Fert ve topluma zarar veren tavır ve davranışlardan insanları uzaklaştırmak, soğutmak ve bu tür kötülüklere karşı onlarda bir tiksinti hissi uyandırmak için elbette onların kötü olduğunun söylenilmesi, onlar hakkında uyarıda bulunulması gerekir. Fakat bu yapılırken, o kötü fiil ve davranışlar renk renk, çizgi çizgi resmedilip zihinlerde somut fotoğraf oluşturacak şekilde ortaya konulmamalıdır. Zira meselenin tam bir fotoğrafı çekilerek ortaya konulması, bazılarında söz konusu fiillere karşı, yukarıda ifade edildiği gibi,arzu ve temayül oluşturabilir.

Ayrıca sürekli anlatılan ya da görülen şeyler, hoşa gitmeyen bir hal olsa bile bir müddet sonra zihin tarafından normal karşılanmaya başlayabilir.

Araştırmalar sonucunda kısaca "Yaşantı Konisi" olarak adlandırılan ve duyu organlarının öğrenme sürecindeki etkisini ortaya koyan teoriye göre, duyu organlarımızın öğrenmemize etkisi şöyledir: Görme %83, işitme %11, koklama %3,5, dokunma %1,5 ve tat alma %1… Görüldüğü üzere, öğrenmemizde en önemli pay %83 gibi yüksek bir oranla "görme" duyumuza ait. İşitmeyle beraber hesap edildiğinde ortaya %94 gibi oldukça yüksek bir oran çıkmaktadır.

Yaşanan hadiselerin haberlerdeki veriliş yöntemi ve biçiminden tutunuz, kitleleri ekran başına kilitleyen dizilerdeki senaryo ve kurgulardaki olumsuzluklardan etkilenmemek mümkün müdür?
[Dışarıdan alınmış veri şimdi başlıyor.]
-- ==== Sys2Proof/Laws/Offers.lean ====
section
/-!
SUPPORT. The notices that an event offers. `Offers s t bs` says that from `s` to `t` the notices `bs` are offered, in
turn, and part time stays. `portResetEffects_notices` and `endAllFrames_notices` say which notices the closes of frames
offer when a port leaves ACTIVE (R25) and at a profile load (R178).
-/

namespace Sys2Proof.Machine

open Sys2Proof

/-- From `s` to `t` the notices `bs` are offered, in turn, and part time stays. -/
structure Offers (s t : State) (bs : List NoticeBody) : Prop where
  notices : t.notices = (forEach bs offerNotice s).notices
  time : t.partTime = s.partTime

/-- What an offer does to the notice unit depends on it and on part time alone. -/
theorem offerNotice_congr (b : NoticeBody) {s t : State} (hn : t.notices = s.notices) (ht : t.partTime = s.partTime) :
    (offerNotice b t).notices = (offerNotice b s).notices := by
  unfold offerNotice
  rw [hn]
  split
  · split
    · simp [pushNotice, mapNotices, hn, ht]
    · simp [loseNotice, mapNotices, hn]
  · exact hn

theorem offerNotice_partTime (b : NoticeBody) (s : State) : (offerNotice b s).partTime = s.partTime := by
  rw [offerNotice_eq]

theorem offerAll_partTime (bs : List NoticeBody) (s : State) : (forEach bs offerNotice s).partTime = s.partTime := by
  induction bs generalizing s with
  | nil => rfl
  | cons b bs ih => exact (ih _).trans (offerNotice_partTime b s)

theorem offerAll_congr (bs : List NoticeBody) {s t : State} (hn : t.notices = s.notices)
    (ht : t.partTime = s.partTime) : (forEach bs offerNotice t).notices = (forEach bs offerNotice s).notices := by
  induction bs generalizing s t with
  | nil => exact hn
  | cons b bs ih =>
    exact ih (offerNotice_congr b hn ht) (by rw [offerNotice_partTime, offerNotice_partTime, ht])

namespace Offers

variable {s t u : State} {bs cs : List NoticeBody}

theorem refl (s : State) : Offers s s [] := ⟨rfl, rfl⟩

theorem trans (h : Offers s t bs) (g : Offers t u cs) : Offers s u (bs ++ cs) := by
  refine ⟨g.notices.trans ?_, g.time.trans h.time⟩
  have e : forEach (bs ++ cs) offerNotice s = forEach cs offerNotice (forEach bs offerNotice s) := List.foldl_append ..
  rw [e]
  exact offerAll_congr cs h.notices (h.time.trans (offerAll_partTime bs s).symm)

theorem offer (b : NoticeBody) (s : State) : Offers s (offerNotice b s) [b] := ⟨rfl, offerNotice_partTime b s⟩

/-- Nothing is offered before. -/
theorem after (h : Offers s t []) (g : Offers t u cs) : Offers s u cs := h.trans g

/-- A step before that leaves the notice unit and part time. -/
theorem behind (g : Offers t u cs) (hn : t.notices = s.notices) (ht : t.partTime = s.partTime) : Offers s u cs :=
  after ⟨hn, ht⟩ g

/-- Nothing is offered behind. -/
theorem before (h : Offers s t bs) (g : Offers t u []) : Offers s u bs := by simpa using h.trans g

theorem ite {c : Prop} [Decidable c] (h : Offers s t bs) (g : Offers s u bs) : Offers s (if c then t else u) bs := by
  split
  · exact h
  · exact g

/-- Steps that offer nothing offer nothing together. -/
theorem forEach {α : Type} (xs : List α) (f : α → State → State) (s : State) (h : ∀ x t, Offers t (f x t) []) :
    Offers s (Machine.forEach xs f s) [] := by
  induction xs generalizing s with
  | nil => exact refl s
  | cons x xs ih => exact (h x s).after (ih (f x s))

/-- A function that does not touch the notice unit nor part time. -/
theorem ofMoves {F : Touch} (h : Moves F s t) (hn : F.notices = false) (ht : F.time = false) : Offers s t [] :=
  ⟨h.notices hn, h.time ht⟩

end Offers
Göz gördükçe, kulak işittikçe iyi ya da kötü ama mutlaka bir etkileşim söz konusu olacaktır.

Bilindiği üzere şeytan insanı günaha sürükleme adına ondaki bazı negatif duyguları çok iyi değerlendirir. Dolayısıyla bu duyguların uyanmaması ve uyarılmaması çok önemlidir.

Durum böyle iken bâtılı tasvir adına ifade edilen şeyler de, bu duyguların uyanması adına birer çağrışım gibidir adeta. Bunlar insandaki bu potansiyel duyguları harekete geçirir. Şeytan da bu durumu fırsat bilir, negatif çağrışımları kullanarak insanları tesiri altına almaya çalışır ve onları fenalıklara sevk eder.

Mesela ikiyüzlülüğün nasıl bir kötülük olduğunu anlatmak istiyorsunuz. Şayet onu detaylandırırken, maharet olarak algılanacak şekilde insanlara takdim ederseniz, bazı zihinlerde o kötü sıfata karşı bir beğeni duygusunun oluşumuna sebebiyet verebilirsiniz farkında olmadan.

Bunu her tür hoşa gitmeyen durum için söylemek mümkündür. Hele bazı insanların içine düştüğü fuhşiyatı kin ve nefretle ortaya sermek, resim kareleri ya da videolarla eleştirmek, kaş yapayım derken göz çıkarmak gibi zararlı olabilir.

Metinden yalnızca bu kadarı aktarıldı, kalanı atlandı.